Pandanganku kabur. Aku mengerang karena mataku perih dan buru-buru berdiri dari tempat dudukku. Aku harus pergi ke kamar mandi dan menyegarkan diri. Aku mencoba melarikan diri, tetapi kedua lenganku dicengkeram. Mata kami bertemu. Air mata mengalir di wajahku, membuat usahaku untuk menahan air mata semakin sia-sia.






"Katakan saja pada mereka untuk tidak pergi. Itu tidak sulit."

”…”

"Kau... sekarang tahu. Apa yang kusuka."





Bagaimana mungkin aku tidak tahu? Kau menatapku dengan mata penuh kasih sayang.





"...Tidak? Itu salah. Kamu suka putri, bukan aku."

“Bagaimana mungkin ini ilusi?”

“Karena mereka terlihat sama. Itu bisa membingungkan.”

“Bisakah kamu bertanggung jawab atas kata-kata yang baru saja kamu ucapkan?”

”…”





Tidak. Aku yakin bahwa meskipun ada seratus Lee Jae-hyun, aku hanya akan menatapmu.
Pada akhirnya, jadilah seperti ini. Karena aku melindungi seseorang yang seharusnya tidak kulindungi.
Hatiku sangat sakit karena perpisahan yang sepele ini sampai-sampai aku pikir akan hancur berkeping-keping.





Gravatar

"Aku tidak salah. Aku paling tahu perasaanku sendiri."

”…”

“..Jadi, ceritakan padaku. Kumohon.”

"Lee Jae-hyun."





Jangan pergi.

Bahkan kata-kata pendek yang hampir tak mampu kuucapkan membuat bibirku bergetar. Kali ini, kedua pipiku dicengkeram. Bahkan tindakan hati-hati namun mendesak menggigit bibirku pun sangat khas dari pangeran saat ini.


Tangan besar yang tadi melingkari kepalaku terulur ke bawah dan menarikku ke dalam pelukan. Dada kami saling menempel. Aku benar-benar tenggelam dalam pelukan Lee Jaehyun. Rasanya sangat hangat.
Lidah yang lembut menjilati mulutku. Ruangan yang sempit dan dingin. Semuanya terasa seperti mimpi, meskipun tempat ini adalah kenyataan.






“..Apakah ini tidak apa-apa?”

"Tutup matamu."

"...Tidak! Apa ini tidak apa-apa? Kalau kamu tidak bisa kembali, ya? Tunggu sebentar."
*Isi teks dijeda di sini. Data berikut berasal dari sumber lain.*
/-- Supply classification under way (R352). -/
structure Classify where
  /-- Consecutive samples below 0.6 Un. [12 R352 | count | 0] -/
  dipRun : Nat := 0
  /-- Consecutive samples at or above 0.7 Un during a dip. [12 R352 | count | 0] -/
  dipEnd : Nat := 0
  /-- A dip is in progress. [12 R352 | 1 bit | 0] -/
  dip : Bool := false
  /-- Its samples so far (100 µs steps). [12 R352 | count | 0] -/
  dipTime : Nat := 0
  /-- Its lowest code. [12 R352 | 12 bits | 0] -/
  dipLow : Nat := 0
  /-- Consecutive samples below the converter stop. [12 R352 | count | 0] -/
  intRun : Nat := 0
  /-- Consecutive samples above the converter start during an interruption. [12 R352 | count | 0] -/
  intEnd : Nat := 0
  /-- An interruption is in progress. [12 R352 | 1 bit | 0] -/
  intr : Bool := false
  /-- Its samples so far. [12 R352 | count | 0] -/
  intTime : Nat := 0
  /-- Time below 0.6 Un before it. [12 R352 | count | 0] -/
  intDip : Nat := 0
  /-- Consecutive samples above 1.4 Un. [12 R352 | count | 0] -/
  surgeRun : Nat := 0
  /-- Consecutive samples at or below 1.35 Un during a surge. [12 R352 | count | 0] -/
  surgeEnd : Nat := 0
  /-- A surge is in progress. [12 R352 | 1 bit | 0] -/
  surge : Bool := false
  /-- Its samples so far. [12 R352 | count | 0] -/
  surgeTime : Nat := 0
  /-- Its peak code. [12 R352 | 12 bits | 0] -/
  surgePeak : Nat := 0
  /-- Consecutive samples at or below 154 V during an overvoltage. [12 R352 | count | 0] -/
  overEnd : Nat := 0
  /-- An overvoltage is in progress. [12 R352 | 1 bit | 0] -/
  ovr : Bool := false
  /-- Samples above 154 V so far. [12 R352 | count | 0] -/
  overTime : Nat := 0
  /-- Peak code above 154 V. [12 R352 | 12 bits | 0] -/
  overPeak : Nat := 0
deriving DecidableEq, Repr

/-- The measurement unit. -/
structure Meas where
  /-- `MS_BAT`. [12 R348, 17 R488 | 12 bits | 0 (R488)] -/
  bat : BitVec 12 := 0
  /-- `MS_IIN`. [12 R348, 17 R488 | 12 bits | 0 (R488)] -/
  iin : BitVec 12 := 0
  /-- `MS_HU`. [12 R348, 17 R488 | 12 bits | 0 (R488)] -/
  hu : BitVec 12 := 0
  /-- `MS_TEMP0`–`MS_TEMP2`. [12 R348, 17 R488 | 3 × 16 bits | 0 (R488)] -/
  temps : List Half := [0, 0, 0]
  /-- `MS_G0`–`MS_G3`. [12 R348, 17 R488 | 4 × 10 bits | 0 (R488)] -/
  groups : List (BitVec 10) := [0, 0, 0, 0]
  /-- `MS_RAIL0`–`MS_RAIL3`. [12 R348, 17 R488 | 4 × 12 bits | 0 (R488)] -/
  rails : List (BitVec 12) := [0, 0, 0, 0]
  /-- `MS_UN`[1:0]: 0 not selected, 1 24 V, 2 72 V, 3 110 V. [12 R353, 17 R488 | 2 bits | 0 (R488)] -/
  un : Nat := 0
  /-- `MS_UN`[8]: selected by `UN_SEL`. [12 R353, 17 R488 | 1 bit | 0 (R488)] -/
  unBySel : Bool := false
  /-- Sum of the `BAT+` samples since entry into `BRINGUP`. [12 R353 | sum | 0] -/
  batSum : Nat := 0
  /-- Number of those samples. [12 R353 | count | 0] -/
  batCount : Nat := 0
  /-- Supply classification. [12 R352 | record | idle (R351)] -/
  cls : Classify := {}
  /-- `MS_DIP`, saturating. [12 R352, 17 R488 | 16 bits | 0 (R351)] -/
  nDip : Half := 0
  /-- `MS_INT_S2`, saturating. [12 R352, 17 R488 | 16 bits | 0 (R351)] -/
  nIntS2 : Half := 0
  /-- `MS_INT_S3`, saturating. [12 R352, 17 R488 | 16 bits | 0 (R351)] -/
  nIntS3 : Half := 0
  /-- `MS_INT_LONG`, saturating. [12 R352, 17 R488 | 16 bits | 0 (R351)] -/
  nIntLong : Half := 0
  /-- `MS_SURGE`, saturating. [12 R352, 17 R488 | 16 bits | 0 (R351)] -/
  nSurge : Half := 0
  /-- `MS_OVER`, saturating. [12 R352, 17 R488 | 16 bits | 0 (R351)] -/
  nOver : Half := 0
  /-- Levels of board, die, field side, `MS_TLEVEL`. [12 R357, 17 R488 | 3 × 2 bits | NORMAL (R360)] -/
  tlevel : List TLevel := [.normal, .normal, .normal]
  /-- Sensor implausible, `MS_TLEVEL`[10:8]. [12 R359, 17 R488 | 3 bits | 0 (R488)] -/
  tBad : List Bool := [false, false, false]
  /-- `MS_TWARN0`–`2`, saturating. [12 R358, 17 R488 | 3 × 16 bits | 0 (R351)] -/
  twarn : List Half := [0, 0, 0]
  /-- `MS_TCRIT0`–`2`, saturating. [12 R358, 17 R488 | 3 × 16 bits | 0 (R351)] -/
  tcrit : List Half := [0, 0, 0]
  /-- Consecutive rail samples out of window, per rail, and 3-sample state. [12 R355 | 4 × count | 0] -/
  railRun : List Nat := [0, 0, 0, 0]
  /-- Rail event raised and not cleared. [12 R355 | 4 bits | 0] -/
  railOut : List Bool := [false, false, false, false]
  /-- Consecutive group-supply samples across the 30 V limit. [12 R355 | 4 × count | 0] -/
  grpRun : List Nat := [0, 0, 0, 0]
  /-- Group-supply event raised and not cleared. [12 R355 | 4 bits | 0] -/
  grpOut : List Bool := [false, false, false, false]
  /-- Latest captures by set × 16 + entry. [12 R349 | 256 records | DESIGN CHOICE 0 (log 4)] -/
  caps : List (Nat × MeasCap) := []
  /-- The captures before them. [04 R97 | 256 records | 0] -/
  capsPrev : List (Nat × MeasCap) := []
deriving DecidableEq, Repr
Sekalipun aku tiba-tiba menepuk bahunya dengan pemikiran yang realistis, dia tidak bergeming.
Aku mengkhawatirkan Jooyeon, yang kutinggalkan, dan mantan pacarku Lee Jaehyun, yang akan menikahi putri raja. Bagaimana jika negara ini hancur berantakan?




Gravatar

“Aku tidak tahan dengan suasana ini. Tidak bisakah kita setidaknya berciuman?”

“Oh, tidak. Tapi Anda tetaplah seorang pangeran dari suatu negara.”
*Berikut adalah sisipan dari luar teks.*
/-- A write to `CMD_CODE` (R469): while the bank is in `CHECKING` it is refused with the busy result. -/
def cmdSubmit (path : Path) (code : Byte) (s : State) : State :=
  let b := bankOf s path
  if b.state = 1 then
    refuseEvent path code 0x01 (bankMod path (fun b => { b with code := code, result := 0x01 }) s)
  else
    let s := bankMod path (fun b => { b with
      code := code, state := 1, result := 0, detail := 0, waiting := some (code, b.args) }) s
    if spacingOver s then cmdJudge path s else s

/-- A path works: the host port in the states that power it (R452), a session's path while the session is open (R468). -/
def pathOpen (s : State) (path : Path) : Bool :=
  s.awake && match path with
    | .host => true
    | _ => (s.session path).elim false (fun x => !x.opening)

/-- A command with its arguments, given on a path. -/
def cmdGive (code : Byte) (path : Path) (args : List Word) (s : State) : State :=
  if pathOpen s path then cmdSubmit path code (bankMod path (fun b => { b with args := args }) s) else s

/-- COMMAND_ACCEPT (R469). -/
def commandAccept (path : Path) (s : State) : State :=
  if s.awake && (bankOf s path).state = 1 && spacingOver s then cmdJudge path s else s

def execCommandAccept (t : Nat) (path : Path) : State → Host.Outcome State Fault Refusal := act t (commandAccept path)

/-! ### The rows of Table 17.12 -/

def execInaug (t : Nat) (p : Path) (a0 a1 a2 a3 : Word) : State → Host.Outcome State Fault Refusal :=
  act t (cmdGive 0x01 p [a0, a1, a2, a3])

def execNodeReset (t : Nat) (p : Path) (a0 a1 a2 a3 : Word) : State → Host.Outcome State Fault Refusal :=
  act t (cmdGive 0x02 p [a0, a1, a2, a3])

def execSleepReq (t : Nat) (p : Path) (a0 a1 a2 a3 : Word) : State → Host.Outcome State Fault Refusal :=
  act t (cmdGive 0x03 p [a0, a1, a2, a3])

def execWakeReq (t : Nat) (p : Path) (a0 a1 a2 a3 : Word) : State → Host.Outcome State Fault Refusal :=
  act t (cmdGive 0x04 p [a0, a1, a2, a3])

def execShutterSet (t : Nat) (p : Path) (a0 a1 a2 a3 : Word) : State → Host.Outcome State Fault Refusal :=
  act t (cmdGive 0x05 p [a0, a1, a2, a3])

/-- `CMD_ARG0` [15:8] = 0x01, force. -/
def execChForce (t : Nat) (p : Path) (ch : Byte) (a1 a2 a3 : Word) : State → Host.Outcome State Fault Refusal :=
  act t (cmdGive 0x06 p [ch.setWidth 32 + 0x100, a1, a2, a3])

/-- `CMD_ARG0` [15:8] = 0x00, release. -/
def execChForceRelease (t : Nat) (p : Path) (ch : Byte) (a1 a2 a3 : Word) : State → Host.Outcome State Fault Refusal :=
  act t (cmdGive 0x06 p [ch.setWidth 32, a1, a2, a3])

def execOrderRelease (t : Nat) (p : Path) (a0 a1 a2 a3 : Word) : State → Host.Outcome State Fault Refusal :=
  act t (cmdGive 0x07 p [a0, a1, a2, a3])

def execBenchRun (t : Nat) (p : Path) (a0 a1 a2 a3 : Word) : State → Host.Outcome State Fault Refusal :=
  act t (cmdGive 0x08 p [a0, a1, a2, a3])

def execChkpSave (t : Nat) (p : Path) (a0 a1 a2 a3 : Word) : State → Host.Outcome State Fault Refusal :=
  act t (cmdGive 0x09 p [a0, a1, a2, a3])

def execJrnMark (t : Nat) (p : Path) (a0 a1 a2 a3 : Word) : State → Host.Outcome State Fault Refusal :=
  act t (cmdGive 0x0A p [a0, a1, a2, a3])

/-- `LOG_CLEAR` step 1. -/
def execLogClearArm (t : Nat) (p : Path) (a0 a2 a3 : Word) : State → Host.Outcome State Fault Refusal :=
  act t (cmdGive 0x0B p [a0, 1, a2, a3])

/-- `LOG_CLEAR` step 2 of the OPL. -/
def execLogClearOpl (t : Nat) (p : Path) (a2 a3 : Word) : State → Host.Outcome State Fault Refusal :=
  act t (cmdGive 0x0B p [1, 2, a2, a3])

/-- `LOG_CLEAR` step 2 of the INC. -/
def execLogClearInc (t : Nat) (p : Path) (a2 a3 : Word) : State → Host.Outcome State Fault Refusal :=
  act t (cmdGive 0x0B p [2, 2, a2, a3])

def execImgStage (t : Nat) (p : Path) (a0 a1 a2 a3 : Word) : State → Host.Outcome State Fault Refusal :=
  act t (cmdGive 0x10 p [a0, a1, a2, a3])

def execNvProgram (t : Nat) (p : Path) (a0 a1 a2 a3 : Word) : State → Host.Outcome State Fault Refusal :=
  act t (cmdGive 0x11 p [a0, a1, a2, a3])

def execNvErase (t : Nat) (p : Path) (a0 a1 a2 a3 : Word) : State → Host.Outcome State Fault Refusal :=
  act t (cmdGive 0x12 p [a0, a1, a2, a3])

def execImgCommit (t : Nat) (p : Path) (a0 a1 a2 a3 : Word) : State → Host.Outcome State Fault Refusal :=
  act t (cmdGive 0x13 p [a0, a1, a2, a3])

def execNvRefresh (t : Nat) (p : Path) (a0 a1 a2 a3 : Word) : State → Host.Outcome State Fault Refusal :=
  act t (cmdGive 0x14 p [a0, a1, a2, a3])

def execKeyAdd (t : Nat) (p : Path) (a0 a1 a2 a3 : Word) : State → Host.Outcome State Fault Refusal :=
  act t (cmdGive 0x15 p [a0, a1, a2, a3])

def execKeyRevoke (t : Nat) (p : Path) (a0 a1 a2 a3 : Word) : State → Host.Outcome State Fault Refusal :=
  act t (cmdGive 0x16 p [a0, a1, a2, a3])

/-- The instant at which the log armed first is to be disarmed, in ns of the cycle in progress; none armed, now. -/
def disarmAt (s : State) : Nat :=
  match s.lg.oplArm, s.lg.incArm with
  | some x, some y => min x.at_ y.at_ + 10000000000 - s.cyc.base
  | some x, none => x.at_ + 10000000000 - s.cyc.base
  | none, some y => y.at_ + 10000000000 - s.cyc.base
  | none, none => s.cyc.phase

/-- LOG_CLEAR_DISARM (R517): each log whose 10 s are over is disarmed. -/
def logClearDisarm (s : State) : State :=
  let s := { s with cyc := { s.cyc with phase := max s.cyc.phase (disarmAt s) } }
  let live := fun (x : Arm) => decide (s.now < x.at_ + 10000000000)
  { s with lg := { s.lg with oplArm := s.lg.oplArm.filter live, incArm := s.lg.incArm.filter live } }

def execLogClearDisarm : State → Host.Outcome State Fault Refusal := act 0 logClearDisarm

/-! ### What a command does where it executes -/

/-- A force ends, with event 0x6011 and its reason: 1 timeout, 2 release, 3 `QUIESCE`, 4 reset, 5 replaced (R344, log 21);
the output follows Table 11.6 again. -/
def forceEnd (n reason : Nat) (s : State) : State :=
  if (s.chan n).force.isSome then
    raise 0x6011 n [Config.eventItem 0x6011 reason]
      (restage n (chanMod n (fun c => { c with force := none, forceOver := false }) s))
  else s

/-- Every force ends. -/
def forcesEnd (reason : Nat) (s : State) : State := (List.range 32).foldl (fun s n => forceEnd n reason s) s

/-- A force starts (R343, R344); on a forced channel it replaces the old one. -/
def forceStart (n v seconds : Nat) (s : State) : State :=
  let s := forceEnd n 5 s
  let s := chanMod n (fun c => { c with
    force := some (BitVec.ofNat 2 v), forceEnd := s.now + seconds * 1000000000, forceOver := false }) s
  raise 0x6010 n [w32 n, w32 v, w32 seconds] (restage n s)

/-- The `OUTPUT_LOCK` of a channel ends (R111). -/
def lockFree (n : Nat) (s : State) : State := restage n (chanMod n (fun c => { c with lock := none }) s)

/-- A domain's `DOMAIN_HOLD` is set or released (R63, R111). -/
def domHold (d : Nat) (v : Bool) (s : State) : State :=
  { s with pwr := { s.pwr with doms := s.pwr.doms.modify d (fun x => { x with hold := v }) } }

/-- `ORDER_RELEASE` (R111, Table 17.12). -/
def orderRelease (act obj : Nat) (s : State) : State :=
  if act = 0x01 then branchOn obj s
  else if act = 0x03 then domHold obj false s
  else if act = 0x05 then lockFree obj s
  else if act = 0x07 then (groupChannels obj).foldl (fun s n => if chMode s n = 5 then lockFree n s else s) s
  else eqOn obj s

/-- A drawer on a log that was cleared stands at `END` with an empty source (R521). -/
def drawersCleared (sel : Nat) (s : State) : State :=
  { s with rg := { s.rg with drawers := s.rg.drawers.map (fun d =>
      if d.sel.toNat % 256 = sel then
        { d with cursor := 0, pos := 0, win := List.replicate 16 0, status := w32 (1 + 256 * sel) } else d) } }

/-- Step 2 for the OPL (R518): the OPL is empty, `OSEQ` goes on, and event 0x9041 is its first record. -/
def oplClear (path : Path) (s : State) : State :=
  let s := drawersCleared 1 { s with lg := { s.lg with opl := [], oplUsed := 0, oplFull := false } }
  raise 0x9041 noInst [1, w32 (pathCode path)] s

/-- `LOG_CLEAR` step 1 (R517). -/
def logArmSet (log : Nat) (path : Path) (s : State) : State :=
  let x : Option Arm := some ⟨path, s.now⟩
  if log = 1 then { s with lg := { s.lg with oplArm := x } } else { s with lg := { s.lg with incArm := x } }

/-- A command that ends at once (R469). -/
def cmdDone (c : QCmd) (result detail : Nat) (s : State) : State :=
  cmdState c.ent.jseq 4 (BitVec.ofNat 8 result) (BitVec.ofNat 16 detail) s

/-- A checkpoint save by the host starts (R420); what stood in its way since its acceptance ends it. -/
def chkpSaveStart (c : QCmd) (s : State) : State :=
  let k := chkAsk s
  if k ≠ 0 then cmdDone c (if k = 1 then 0x1A else 0x1B) 0 s
  else jobBegin c { s with nv := { s.nv with chkPending := true } }

/-- A host NV command starts, unless another still runs; `KEY_ADD` takes its key and signature now (R405, R415). -/
def nvStart (c : QCmd) (s : State) : State :=
  if s.nv.job.isSome then cmdDone c 0x10 0 s
  else if c.ent.code = 0x09 then chkpSaveStart c s
  else if c.ent.code = 0x15 then jobBegin { c with data := (nvBufBytes (bankOf s c.ent.path)).take 96 } s
  else jobBegin c s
"Aku sudah bertanya pada putri. Mantan pacarmu mungkin sedang diinterogasi oleh putri sekarang."

”…”

"Lee Joo-yeon, dia juga akan kembali. Aku punya firasat samar bahwa dia bukan Sang Pangeran."

”…”

"Jadi, berhentilah khawatir. Semuanya sudah berakhir."






Saat kau menyentuh bibirku dengan tatapan cemas itu, aku benar-benar tak tahu harus berbuat apa. Bibir kita semakin dekat. Aku tahu itu, tapi aku tak menghindarinya. Sebaliknya, aku memejamkan mata perlahan.






****************
Sepertinya ini episode terakhir dari serial ini!